To do » Please copy the leading lines of the entries below exactly, concluding with the line in which "exact ih (State.submitPieces_keeps h)" occurs.

-- Recorded information follows --

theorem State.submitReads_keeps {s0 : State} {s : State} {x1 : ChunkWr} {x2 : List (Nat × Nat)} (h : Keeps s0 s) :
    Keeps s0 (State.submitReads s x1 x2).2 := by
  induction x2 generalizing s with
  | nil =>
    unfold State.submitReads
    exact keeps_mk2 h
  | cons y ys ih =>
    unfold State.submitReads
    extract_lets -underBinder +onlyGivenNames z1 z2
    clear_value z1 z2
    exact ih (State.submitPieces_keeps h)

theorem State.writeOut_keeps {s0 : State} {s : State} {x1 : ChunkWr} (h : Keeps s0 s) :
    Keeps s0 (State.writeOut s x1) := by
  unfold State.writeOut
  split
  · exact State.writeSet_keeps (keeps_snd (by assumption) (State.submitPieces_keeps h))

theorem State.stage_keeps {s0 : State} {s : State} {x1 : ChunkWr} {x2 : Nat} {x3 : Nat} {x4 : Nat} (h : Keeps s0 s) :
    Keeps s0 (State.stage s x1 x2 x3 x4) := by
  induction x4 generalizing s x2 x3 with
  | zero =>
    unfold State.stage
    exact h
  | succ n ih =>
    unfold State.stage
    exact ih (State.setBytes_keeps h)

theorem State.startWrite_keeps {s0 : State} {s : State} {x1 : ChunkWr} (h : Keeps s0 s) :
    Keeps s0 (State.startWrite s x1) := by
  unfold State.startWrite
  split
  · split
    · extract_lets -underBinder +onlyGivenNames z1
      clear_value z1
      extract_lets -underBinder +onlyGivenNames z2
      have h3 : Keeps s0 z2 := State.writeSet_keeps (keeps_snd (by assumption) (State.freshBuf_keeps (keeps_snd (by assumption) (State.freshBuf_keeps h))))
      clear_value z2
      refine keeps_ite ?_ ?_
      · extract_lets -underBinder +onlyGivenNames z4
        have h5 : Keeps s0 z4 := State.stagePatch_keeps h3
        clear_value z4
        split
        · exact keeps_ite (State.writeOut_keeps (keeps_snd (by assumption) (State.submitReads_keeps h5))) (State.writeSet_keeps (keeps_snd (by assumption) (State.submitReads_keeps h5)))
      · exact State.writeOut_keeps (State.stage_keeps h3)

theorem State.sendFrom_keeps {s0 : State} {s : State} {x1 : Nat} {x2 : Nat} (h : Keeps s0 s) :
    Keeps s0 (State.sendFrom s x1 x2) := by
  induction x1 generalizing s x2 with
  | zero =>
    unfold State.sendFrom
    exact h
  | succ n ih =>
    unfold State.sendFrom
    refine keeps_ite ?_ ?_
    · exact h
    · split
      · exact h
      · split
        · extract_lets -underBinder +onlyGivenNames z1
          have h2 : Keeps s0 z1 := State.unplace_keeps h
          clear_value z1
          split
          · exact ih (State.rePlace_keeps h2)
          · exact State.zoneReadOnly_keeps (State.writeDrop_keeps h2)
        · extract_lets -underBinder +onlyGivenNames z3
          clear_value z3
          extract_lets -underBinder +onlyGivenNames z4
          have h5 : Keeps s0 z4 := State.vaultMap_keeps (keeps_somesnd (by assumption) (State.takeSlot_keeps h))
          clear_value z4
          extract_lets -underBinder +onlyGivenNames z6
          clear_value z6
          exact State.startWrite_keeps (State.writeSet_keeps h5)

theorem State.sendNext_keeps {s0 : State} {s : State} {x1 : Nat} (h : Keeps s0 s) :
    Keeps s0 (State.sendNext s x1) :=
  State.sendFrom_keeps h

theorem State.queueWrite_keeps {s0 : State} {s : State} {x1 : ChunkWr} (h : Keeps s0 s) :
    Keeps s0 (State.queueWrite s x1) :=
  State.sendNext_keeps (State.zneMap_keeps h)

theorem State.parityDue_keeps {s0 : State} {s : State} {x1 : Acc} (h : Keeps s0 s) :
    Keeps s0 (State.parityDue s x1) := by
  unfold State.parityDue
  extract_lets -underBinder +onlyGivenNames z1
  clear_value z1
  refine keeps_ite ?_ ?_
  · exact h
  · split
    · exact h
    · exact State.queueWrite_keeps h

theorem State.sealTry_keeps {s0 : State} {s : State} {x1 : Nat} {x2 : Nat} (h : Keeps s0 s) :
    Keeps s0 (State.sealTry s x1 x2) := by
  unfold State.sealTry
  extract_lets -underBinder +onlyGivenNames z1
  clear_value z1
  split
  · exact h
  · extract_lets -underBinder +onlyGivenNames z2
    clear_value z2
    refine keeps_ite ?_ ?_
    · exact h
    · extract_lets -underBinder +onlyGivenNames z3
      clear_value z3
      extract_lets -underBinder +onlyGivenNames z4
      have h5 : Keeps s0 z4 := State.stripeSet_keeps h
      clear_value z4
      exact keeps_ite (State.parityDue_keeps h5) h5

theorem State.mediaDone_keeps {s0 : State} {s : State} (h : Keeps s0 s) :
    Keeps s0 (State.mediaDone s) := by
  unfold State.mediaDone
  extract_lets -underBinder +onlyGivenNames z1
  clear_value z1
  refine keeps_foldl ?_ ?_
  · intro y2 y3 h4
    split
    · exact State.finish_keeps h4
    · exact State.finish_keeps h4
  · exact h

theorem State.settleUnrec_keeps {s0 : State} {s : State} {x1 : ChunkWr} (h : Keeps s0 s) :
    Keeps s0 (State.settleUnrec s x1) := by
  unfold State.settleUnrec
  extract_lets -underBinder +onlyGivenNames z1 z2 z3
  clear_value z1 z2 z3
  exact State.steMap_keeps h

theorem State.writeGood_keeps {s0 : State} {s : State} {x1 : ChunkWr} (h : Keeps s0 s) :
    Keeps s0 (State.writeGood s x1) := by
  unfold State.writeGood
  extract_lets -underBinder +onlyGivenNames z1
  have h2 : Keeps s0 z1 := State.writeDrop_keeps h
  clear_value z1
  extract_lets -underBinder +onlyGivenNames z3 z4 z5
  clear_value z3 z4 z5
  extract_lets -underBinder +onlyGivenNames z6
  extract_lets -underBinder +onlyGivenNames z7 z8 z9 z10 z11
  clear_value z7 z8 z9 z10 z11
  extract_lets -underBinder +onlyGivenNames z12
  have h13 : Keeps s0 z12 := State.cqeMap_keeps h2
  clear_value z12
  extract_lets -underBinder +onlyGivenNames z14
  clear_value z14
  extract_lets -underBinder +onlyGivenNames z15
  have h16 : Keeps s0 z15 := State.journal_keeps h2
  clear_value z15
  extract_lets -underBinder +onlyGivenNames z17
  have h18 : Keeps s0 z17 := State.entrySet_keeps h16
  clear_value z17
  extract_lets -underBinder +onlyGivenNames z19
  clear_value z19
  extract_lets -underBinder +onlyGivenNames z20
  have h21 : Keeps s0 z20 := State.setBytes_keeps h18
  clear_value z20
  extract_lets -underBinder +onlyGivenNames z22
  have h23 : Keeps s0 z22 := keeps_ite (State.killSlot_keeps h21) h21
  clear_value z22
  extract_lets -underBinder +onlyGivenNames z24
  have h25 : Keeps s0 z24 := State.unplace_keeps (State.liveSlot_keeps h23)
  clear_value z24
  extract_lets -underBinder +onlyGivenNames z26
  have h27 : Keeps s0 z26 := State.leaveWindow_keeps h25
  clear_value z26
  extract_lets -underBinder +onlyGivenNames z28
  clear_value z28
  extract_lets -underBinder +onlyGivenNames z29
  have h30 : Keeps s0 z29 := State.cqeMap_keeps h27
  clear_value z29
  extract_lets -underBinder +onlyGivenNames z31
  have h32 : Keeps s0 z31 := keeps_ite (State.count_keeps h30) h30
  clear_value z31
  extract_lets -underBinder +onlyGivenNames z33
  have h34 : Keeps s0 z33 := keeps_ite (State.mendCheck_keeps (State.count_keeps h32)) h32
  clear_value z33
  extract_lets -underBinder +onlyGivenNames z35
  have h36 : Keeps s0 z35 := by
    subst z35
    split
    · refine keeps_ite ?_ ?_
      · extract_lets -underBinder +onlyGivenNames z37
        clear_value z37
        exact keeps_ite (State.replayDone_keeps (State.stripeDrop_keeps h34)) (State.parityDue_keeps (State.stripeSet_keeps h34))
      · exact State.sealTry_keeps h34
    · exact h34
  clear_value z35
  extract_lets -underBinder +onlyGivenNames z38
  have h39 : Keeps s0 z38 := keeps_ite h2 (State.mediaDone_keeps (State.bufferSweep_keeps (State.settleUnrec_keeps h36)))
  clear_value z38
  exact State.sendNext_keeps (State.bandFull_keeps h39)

-- Recorded information concluded --

Solution to the exercise »
theorem State.submitReads_keeps {s0 : State} {s : State} {x1 : ChunkWr} {x2 : List (Nat × Nat)} (h : Keeps s0 s) :
    Keeps s0 (State.submitReads s x1 x2).2 := by
  induction x2 generalizing s with
  | nil =>
    unfold State.submitReads
    exact keeps_mk2 h
  | cons y ys ih =>
    unfold State.submitReads
    extract_lets -underBinder +onlyGivenNames z1 z2
    clear_value z1 z2
    exact ih (State.submitPieces_keeps h)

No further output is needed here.